I wanted to add some of the powders that I see some youtubers use but since it's not a have to have item I skipped it so I could spend more on the light etc. I have done a lot of research and the below link was my inspiration for this whole thing. These guys are the gods (imo) to planted tanks. Not up to Takashi Amano's level but I'd say just below. I've put in a lot of hours drooling over their videos.

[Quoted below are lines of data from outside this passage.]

-- ==== Sys2Proof/Machine/Monitor.lean ====
section
/-! DEFINITION. Monitor.lean: process monitoring (chapter 8): drift values, repeat counters and the oven
code recognizer, with the commands REPEAT_SITE_UPDATE, OVEN_SAMPLE and OVEN_RECOGNITION. -/

namespace Sys2Proof.Machine

/-! ### Drift values (R138 to R141) -/

/-- The key of a drift value. -/
def driftKey (k : SlotId) (cls : Nat) : Nat := k.val * 64 + cls

/-- The drift value of a slot and class, none while it is unprimed (R138). -/
def Monitor.driftOf (m : Monitor) (k : SlotId) (cls : Nat) : Option DriftValue :=
  mapGet (driftKey k cls) m.drift

/-- The drift value after a feed (R139, R140). -/
def driftFed (before : Option DriftValue) (low high x : Nat) : DriftValue :=
  let e := driftStep before x
  ⟨e, bandAfter (bandOf before) low high e⟩

/-- A feed of a volume percentage to a drift value, with a DRIFT notice when the band state changes
(R139, R140). The band is read from the class record of the slot's program. -/
def State.feedDrift (s : State) (k : SlotId) (cls x : Nat) : State :=
  match (s.slots.get k).classes[cls]? with
  | none => s
  | some c =>
    let before := s.monitor.driftOf k cls
    let after := driftFed before c.driftLow c.driftHigh x
    let s1 := s.modMonitor (fun m => { m with drift := mapPut (driftKey k cls) after m.drift })
    if after.band = bandOf before then s1
    else s1.raise (.drift k cls (bandOf before) after.band (some after.e))

/-- A drift value is unprimed, with a DRIFT notice when its band state was not INSIDE (R141). -/
def State.unprime (s : State) (k : SlotId) (cls : Nat) : State :=
  match s.monitor.driftOf k cls with
  | none => s
  | some d =>
    let s1 := s.modMonitor (fun m => { m with drift := mapDel (driftKey k cls) m.drift })
    if d.band = .inside then s1 else s1.raise (.drift k cls d.band .inside none)

/-- The values of a run of classes are unprimed in ascending class (R141). -/
def State.unprimeRun (s : State) (k : SlotId) (first n : Nat) : State :=
  (List.range n).foldl (fun s i => s.unprime k (first + i)) s

/-! ### Repeat counters and requests (R143 to R146) -/

/-- The key of a repeat counter. -/
def repeatKey (k : SlotId) (site : Nat) : Nat := k.val * 8192 + site

/-- A repeat counter (R143); one that is not listed is 0. -/
def Monitor.repeatOf (m : Monitor) (k : SlotId) (site : Nat) : Nat :=
  (mapGet (repeatKey k site) m.repeats).getD 0

/-- A repeat counter set; 0 takes the entry out, so that equal counters are equal data. -/
def Monitor.setRepeat (m : Monitor) (k : SlotId) (site n : Nat) : Monitor :=
  { m with
    repeats :=
      if n = 0 then mapDel (repeatKey k site) m.repeats else mapPut (repeatKey k site) n m.repeats }

/-- Every repeat counter of a slot becomes 0 (R9, R146). -/
def Monitor.zeroRepeats (m : Monitor) (k : SlotId) : Monitor :=
  { m with repeats := m.repeats.filter (fun e => e.1 / 8192 != k.val) }

/-- The head request of the list begins, when none is in progress (R145, R146). -/
def Monitor.beginNext (m : Monitor) : Monitor :=
  match m.work, m.requests with
  | none, r :: rest => { m with work := some ⟨r, 0⟩, requests := rest }
  | _, _ => m

/-- A repeat request taken at a decision: it begins, waits, or is dropped (R144). -/
def Monitor.request (r : RepeatRequest) (m : Monitor) : Monitor :=
  if m.work.isNone then { m with work := some ⟨r, 0⟩ }
  else if m.requests.length < Config.repeatListSize then { m with requests := m.requests ++ [r] }
  else { m with requestsLost := bump m.requestsLost 1 }

/-- The number of a slot's requests, waiting and in progress (R146). -/
def Monitor.requestsFor (m : Monitor) (k : SlotId) : Nat :=
  m.requests.countP (fun r => r.slot == k)
    + (match m.work with
       | some w => if w.request.slot = k then 1 else 0
       | none => 0)

/-- The waiting and running requests of a slot are discarded and the head of the list begins when one
was in progress (R146). -/
def Monitor.discardRequests (m : Monitor) (k : SlotId) : Monitor :=
  let waiting := m.requests.filter (fun r => r.slot != k)
  match m.work with
  | some w =>
    if w.request.slot = k then Monitor.beginNext { m with requests := waiting, work := none }
    else { m with requests := waiting }
  | none => { m with requests := waiting }

/-- A site's counter after it has been worked: up by 1 to at most 255 when it failed, 0 when it only
passed, else unchanged (R145). -/
def repeatAfter (failed passed : Bool) (n : Nat) : Nat :=
  if failed then min (n + 1) 255 else if passed then 0 else n

/-- A repeat update works one site (R145): a REPEAT notice when the counter reaches the limit from one
less, and after the last site the update completes and the next request begins. -/
def State.repeatSite (s : State) : State :=
  match s.monitor.work with
  | none => s
  | some w =>
    let r := w.request
    let before := s.monitor.repeatOf r.slot w.next
    let after := repeatAfter (decide (w.next ∈ r.failBits)) (decide (w.next ∈ r.passBits)) before
    let s1 := s.modMonitor (fun m => m.setRepeat r.slot w.next after)
    let s2 :=
      if r.limit ≠ 0 ∧ before + 1 = r.limit ∧ after = r.limit then
        s1.raise (.repeatSite r.slot w.next after r.seq)
      else s1
    s2.modMonitor (fun m =>
      if r.sites ≤ w.next + 1 then
        Monitor.beginNext { m with work := none, updates := bump m.updates 1 }
      else { m with work := some ⟨r, w.next + 1⟩ })

/-- REPEAT_SITE_UPDATE (R145). With no request in progress there is no site to work (assumption log 3). -/
def execRepeatSiteUpdate (s : State) : Result := .next s.repeatSite.pump

/-! ### The oven code recognizer (R148 to R150) -/

/-- A code is in the deviating set of the configuration in force; in OFFLINE none is (R149). -/
def Flow.deviating (w : Flow) (code : BitVec 4) : Bool :=
  match w.config with
  | some c => c.deviating.getLsbD code.toNat
  | none => false

/-- A recognition joins the change buffer, which keeps the first and the latest change (R149, step 3). -/
def Monitor.addChange (m : Monitor) (code : BitVec 4) (time : Nat) : Monitor :=
  match m.changes with
  | first :: _ :: _ =>
    { m with changes := [first, (code, time)], overwrites := min (m.overwrites + 1) 65535 }
  | other => { m with changes := other ++ [(code, time)] }

/-- An oven code is recognized (R148, R149). -/
def State.recognize (s : State) (code : BitVec 4) : State :=
  let dev := s.flow.deviating code
  let hold := match s.flow.config with
    | some c => if dev then c.ovenHold else s.monitor.hold
    | none => s.monitor.hold
  (s.modMonitor (fun m =>
    Monitor.addChange
      { m with recognized := code, hold := hold, recognitions := bump m.recognitions 1 }
      code s.now)).raise (.ovenCode code s.monitor.recognized s.now dev hold)

/-- The candidate and the run length after a sample (R148). -/
def Monitor.sampled (m : Monitor) (code : BitVec 4) : Monitor :=
  if 0 < m.runLength ∧ m.candidate = some code then { m with runLength := min (m.runLength + 1) 4 }
  else { m with candidate := some code, runLength := 1 }

/-- One millisecond passes and OVEN[3:0] is sampled: a run of four of a code other than the recognized
one is recognized in the event of its fourth sample (R148, R149). -/
def State.sampleOven (s : State) (code : BitVec 4) : State :=
  let s1 := { s with
    now := s.now + 1
    pins := { s.pins with oven := code }
    monitor := s.monitor.sampled code }
  if s1.monitor.runLength = 4 ∧ code ≠ s1.monitor.recognized then s1.recognize code else s1

/-- The samples of a code still wanted for a run of four (R148). -/
def Monitor.samplesWanted (m : Monitor) (code : BitVec 4) : Nat :=
  if m.candidate = some code then 4 - m.runLength else 4

/-- n samples of one code. -/
def State.sampleRun (s : State) (code : BitVec 4) : Nat → State
  | 0 => s
  | n + 1 => (s.sampleOven code).sampleRun code n

/-- OVEN_SAMPLE (R148). A false ready lowers the level of DOWNSTREAM_READY, whose fall is no event
(R24; assumption log 5). -/
def execOvenSample (code : BitVec 4) (ready : Bool) (s : State) : Result :=
  .next ((s.sampleOven code).modPins
    (fun p => { p with downstreamReady := p.downstreamReady && ready })).pump

/-- OVEN_RECOGNITION (R149): the code is held for as many samples as its run of four still wants
(assumption log 10). -/
def execOvenRecognition (code : BitVec 4) (s : State) : Result :=
  .next (s.sampleRun code (s.monitor.samplesWanted code)).pump

/-- The process flag the monitor supplies to an arriving panel (R150, step 1). -/
def State.processFlag (s : State) : Bool :=
  s.flow.deviating s.monitor.recognized || decide (0 < s.monitor.hold)

/-- The hold counter after an arrival (R150, step 2). -/
def State.countDownHold (s : State) : State :=
  if s.flow.deviating s.monitor.recognized then s
  else s.modMonitor (fun m => { m with hold := m.hold - 1 })

end Sys2Proof.Machine
end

https://www.youtube.com/channel/UC_r2NYCo35CKai3ZMfXyASw

Here is a link to the substrate supports that I've seen used. 

TGM Substrate Supports

I'm trying to think of a DIY for those.

EDIT: 
https://www.youtube.com/watch?v=IozJ-FzFvJk

Easy enough!


----------



## jwd911 (Apr 18, 2016)

I got my substrate and rock put in and did a couple of water changes and my ph is a whopping 8.4!!!! blahhhh! I checked the ph out of the tap and it's a high 7. My Fluval Fresh and Plant 2.0 comes in tonight and my plants come in Friday or Saturday. Are they going to live in that water???


----------



## jwd911 (Apr 18, 2016)

I started my heater yesterday and got to work this morning and this huge white cloud took over my tank. It was perfectly clear yesterday. The filter hasn't been started yet. I just started that and unboxed/hooked up the light. I've had white clouds with water changes in the past but never when I started the tank. Any ideas?? I sure hope this rock is right. That could be why my pH is sky high.

EDIT: Water test.


----------



## roadmaster (Nov 5, 2009)

According to test in photo pH is not high at all.
White cloud in my view is likely bacteria bloom,that will go away as the tank matures over next several week's.
Water changes and or Carbon will have little affect on it and best to just wait it out while planting the plant's.(lot's).


----------



## jwd911 (Apr 18, 2016)

roadmaster said:


> According to test in photo pH is not high at all.
> White cloud in my view is likely bacteria bloom,that will go away as the tank matures over next several week's.
> Water changes and or Carbon will have little affect on it and best to just wait it out while planting the plant's.(lot's).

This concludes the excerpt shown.